▸ Task item
All the records below must be returned exactly as they stand.

The data section start

/-! ## `Dev.modAtt` -/

@[simp] theorem Dev.modAtt_per (d : Dev) (c : CtxId) (f : Att → Att) : (d.modAtt c f).per = d.per := rfl
@[simp] theorem Dev.modAtt_cmp (d : Dev) (c : CtxId) (f : Att → Att) : (d.modAtt c f).cmp = d.cmp := rfl
@[simp] theorem Dev.modAtt_lex (d : Dev) (c : CtxId) (f : Att → Att) : (d.modAtt c f).lex = d.lex := rfl
@[simp] theorem Dev.modAtt_rwp (d : Dev) (c : CtxId) (f : Att → Att) : (d.modAtt c f).rwp = d.rwp := rfl
@[simp] theorem Dev.modAtt_zeroing (d : Dev) (c : CtxId) (f : Att → Att) : (d.modAtt c f).zeroing = d.zeroing := rfl
@[simp] theorem Dev.modAtt_cmds (d : Dev) (c : CtxId) (f : Att → Att) : (d.modAtt c f).cmds = d.cmds := rfl
@[simp] theorem Dev.modAtt_tensors (d : Dev) (c : CtxId) (f : Att → Att) : (d.modAtt c f).tensors = d.tensors := rfl
@[simp] theorem Dev.modAtt_attns (d : Dev) (c : CtxId) (f : Att → Att) : (d.modAtt c f).attns = d.attns := rfl
@[simp] theorem Dev.modAtt_tiles (d : Dev) (c : CtxId) (f : Att → Att) : (d.modAtt c f).tiles = d.tiles := rfl
@[simp] theorem Dev.modAtt_arr (d : Dev) (c : CtxId) (f : Att → Att) : (d.modAtt c f).arr = d.arr := rfl
@[simp] theorem Dev.modAtt_mc (d : Dev) (c : CtxId) (f : Att → Att) : (d.modAtt c f).mc = d.mc := rfl
@[simp] theorem Dev.modAtt_inject (d : Dev) (c : CtxId) (f : Att → Att) : (d.modAtt c f).inject = d.inject := rfl
@[simp] theorem Dev.modAtt_injectDetected (d : Dev) (c : CtxId) (f : Att → Att) : (d.modAtt c f).injectDetected = d.injectDetected := rfl
@[simp] theorem Dev.modAtt_mem (d : Dev) (c : CtxId) (f : Att → Att) : (d.modAtt c f).mem = d.mem := rfl
@[simp] theorem Dev.modAtt_ind (d : Dev) (c : CtxId) (f : Att → Att) : (d.modAtt c f).ind = d.ind := rfl
@[simp] theorem Dev.modAtt_flt (d : Dev) (c : CtxId) (f : Att → Att) : (d.modAtt c f).flt = d.flt := rfl
@[simp] theorem Dev.modAtt_port (d : Dev) (c : CtxId) (f : Att → Att) : (d.modAtt c f).port = d.port := rfl
@[simp] theorem Dev.modAtt_cjn (d : Dev) (c : CtxId) (f : Att → Att) : (d.modAtt c f).cjn = d.cjn := rfl
@[simp] theorem Dev.modAtt_grp (d : Dev) (c : CtxId) (f : Att → Att) : (d.modAtt c f).grp = d.grp := rfl
@[simp] theorem Dev.modAtt_cod (d : Dev) (c : CtxId) (f : Att → Att) : (d.modAtt c f).cod = d.cod := rfl
@[simp] theorem Dev.modAtt_rcl (d : Dev) (c : CtxId) (f : Att → Att) : (d.modAtt c f).rcl = d.rcl := rfl
@[simp] theorem Dev.modAtt_net (d : Dev) (c : CtxId) (f : Att → Att) : (d.modAtt c f).net = d.net := rfl
@[simp] theorem Dev.modAtt_life (d : Dev) (c : CtxId) (f : Att → Att) : (d.modAtt c f).life = d.life := rfl
@[simp] theorem Dev.modAtt_dump (d : Dev) (c : CtxId) (f : Att → Att) : (d.modAtt c f).dump = d.dump := rfl
@[simp] theorem Dev.modAtt_sec (d : Dev) (c : CtxId) (f : Att → Att) : (d.modAtt c f).sec = d.sec := rfl
@[simp] theorem Dev.modAtt_pwr (d : Dev) (c : CtxId) (f : Att → Att) : (d.modAtt c f).pwr = d.pwr := rfl
@[simp] theorem Dev.modAtt_ring (d : Dev) (c : CtxId) (f : Att → Att) : (d.modAtt c f).ring = d.ring := rfl
@[simp] theorem Dev.modAtt_seqs (d : Dev) (c : CtxId) (f : Att → Att) : (d.modAtt c f).seqs = d.seqs := rfl
@[simp] theorem Dev.modAtt_nextId (d : Dev) (c : CtxId) (f : Att → Att) : (d.modAtt c f).nextId = d.nextId := rfl
@[simp] theorem Dev.modAtt_nextUid (d : Dev) (c : CtxId) (f : Att → Att) : (d.modAtt c f).nextUid = d.nextUid := rfl
@[simp] theorem Dev.modAtt_freeCount (d : Dev) (c : CtxId) (f : Att → Att) : (d.modAtt c f).freeCount = d.freeCount := rfl
@[simp] theorem Dev.modAtt_takes (d : Dev) (c : CtxId) (f : Att → Att) : (d.modAtt c f).takes = d.takes := rfl
@[simp] theorem Dev.modAtt_ctxTakes (d : Dev) (c : CtxId) (f : Att → Att) : (d.modAtt c f).ctxTakes = d.ctxTakes := rfl
@[simp] theorem Dev.modAtt_out (d : Dev) (c : CtxId) (f : Att → Att) : (d.modAtt c f).out = d.out := rfl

The data section end

▸ Result of the task
/-! ## `Dev.modAtt` -/

@[simp] theorem Dev.modAtt_per (d : Dev) (c : CtxId) (f : Att → Att) : (d.modAtt c f).per = d.per := rfl
@[simp] theorem Dev.modAtt_cmp (d : Dev) (c : CtxId) (f : Att → Att) : (d.modAtt c f).cmp = d.cmp := rfl
@[simp] theorem Dev.modAtt_lex (d : Dev) (c : CtxId) (f : Att → Att) : (d.modAtt c f).lex = d.lex := rfl
@[simp] theorem Dev.modAtt_rwp (d : Dev) (c : CtxId) (f : Att → Att) : (d.modAtt c f).rwp = d.rwp := rfl
@[simp] theorem Dev.modAtt_zeroing (d : Dev) (c : CtxId) (f : Att → Att) : (d.modAtt c f).zeroing = d.zeroing := rfl
@[simp] theorem Dev.modAtt_cmds (d : Dev) (c : CtxId) (f : Att → Att) : (d.modAtt c f).cmds = d.cmds := rfl
@[simp] theorem Dev.modAtt_tensors (d : Dev) (c : CtxId) (f : Att → Att) : (d.modAtt c f).tensors = d.tensors := rfl
@[simp] theorem Dev.modAtt_attns (d : Dev) (c : CtxId) (f : Att → Att) : (d.modAtt c f).attns = d.attns := rfl
@[simp] theorem Dev.modAtt_tiles (d : Dev) (c : CtxId) (f : Att → Att) : (d.modAtt c f).tiles = d.tiles := rfl
@[simp] theorem Dev.modAtt_arr (d : Dev) (c : CtxId) (f : Att → Att) : (d.modAtt c f).arr = d.arr := rfl
@[simp] theorem Dev.modAtt_mc (d : Dev) (c : CtxId) (f : Att → Att) : (d.modAtt c f).mc = d.mc := rfl
@[simp] theorem Dev.modAtt_inject (d : Dev) (c : CtxId) (f : Att → Att) : (d.modAtt c f).inject = d.inject := rfl
@[simp] theorem Dev.modAtt_injectDetected (d : Dev) (c : CtxId) (f : Att → Att) : (d.modAtt c f).injectDetected = d.injectDetected := rfl
@[simp] theorem Dev.modAtt_mem (d : Dev) (c : CtxId) (f : Att → Att) : (d.modAtt c f).mem = d.mem := rfl
@[simp] theorem Dev.modAtt_ind (d : Dev) (c : CtxId) (f : Att → Att) : (d.modAtt c f).ind = d.ind := rfl
@[simp] theorem Dev.modAtt_flt (d : Dev) (c : CtxId) (f : Att → Att) : (d.modAtt c f).flt = d.flt := rfl
@[simp] theorem Dev.modAtt_port (d : Dev) (c : CtxId) (f : Att → Att) : (d.modAtt c f).port = d.port := rfl
@[simp] theorem Dev.modAtt_cjn (d : Dev) (c : CtxId) (f : Att → Att) : (d.modAtt c f).cjn = d.cjn := rfl
@[simp] theorem Dev.modAtt_grp (d : Dev) (c : CtxId) (f : Att → Att) : (d.modAtt c f).grp = d.grp := rfl
@[simp] theorem Dev.modAtt_cod (d : Dev) (c : CtxId) (f : Att → Att) : (d.modAtt c f).cod = d.cod := rfl
@[simp] theorem Dev.modAtt_rcl (d : Dev) (c : CtxId) (f : Att → Att) : (d.modAtt c f).rcl = d.rcl := rfl
@[simp] theorem Dev.modAtt_net (d : Dev) (c : CtxId) (f : Att → Att) : (d.modAtt c f).net = d.net := rfl
@[simp] theorem Dev.modAtt_life (d : Dev) (c : CtxId) (f : Att → Att) : (d.modAtt c f).life = d.life := rfl
@[simp] theorem Dev.modAtt_dump (d : Dev) (c : CtxId) (f : Att → Att) : (d.modAtt c f).dump = d.dump := rfl
@[simp] theorem Dev.modAtt_sec (d : Dev) (c : CtxId) (f : Att → Att) : (d.modAtt c f).sec = d.sec := rfl
@[simp] theorem Dev.modAtt_pwr (d : Dev) (c : CtxId) (f : Att → Att) : (d.modAtt c f).pwr = d.pwr := rfl
@[simp] theorem Dev.modAtt_ring (d : Dev) (c : CtxId) (f : Att → Att) : (d.modAtt c f).ring = d.ring := rfl
@[simp] theorem Dev.modAtt_seqs (d : Dev) (c : CtxId) (f : Att → Att) : (d.modAtt c f).seqs = d.seqs := rfl
@[simp] theorem Dev.modAtt_nextId (d : Dev) (c : CtxId) (f : Att → Att) : (d.modAtt c f).nextId = d.nextId := rfl
@[simp] theorem Dev.modAtt_nextUid (d : Dev) (c : CtxId) (f : Att → Att) : (d.modAtt c f).nextUid = d.nextUid := rfl
@[simp] theorem Dev.modAtt_freeCount (d : Dev) (c : CtxId) (f : Att → Att) : (d.modAtt c f).freeCount = d.freeCount := rfl
@[simp] theorem Dev.modAtt_takes (d : Dev) (c : CtxId) (f : Att → Att) : (d.modAtt c f).takes = d.takes := rfl
@[simp] theorem Dev.modAtt_ctxTakes (d : Dev) (c : CtxId) (f : Att → Att) : (d.modAtt c f).ctxTakes = d.ctxTakes := rfl
@[simp] theorem Dev.modAtt_out (d : Dev) (c : CtxId) (f : Att → Att) : (d.modAtt c f).out = d.out := rfl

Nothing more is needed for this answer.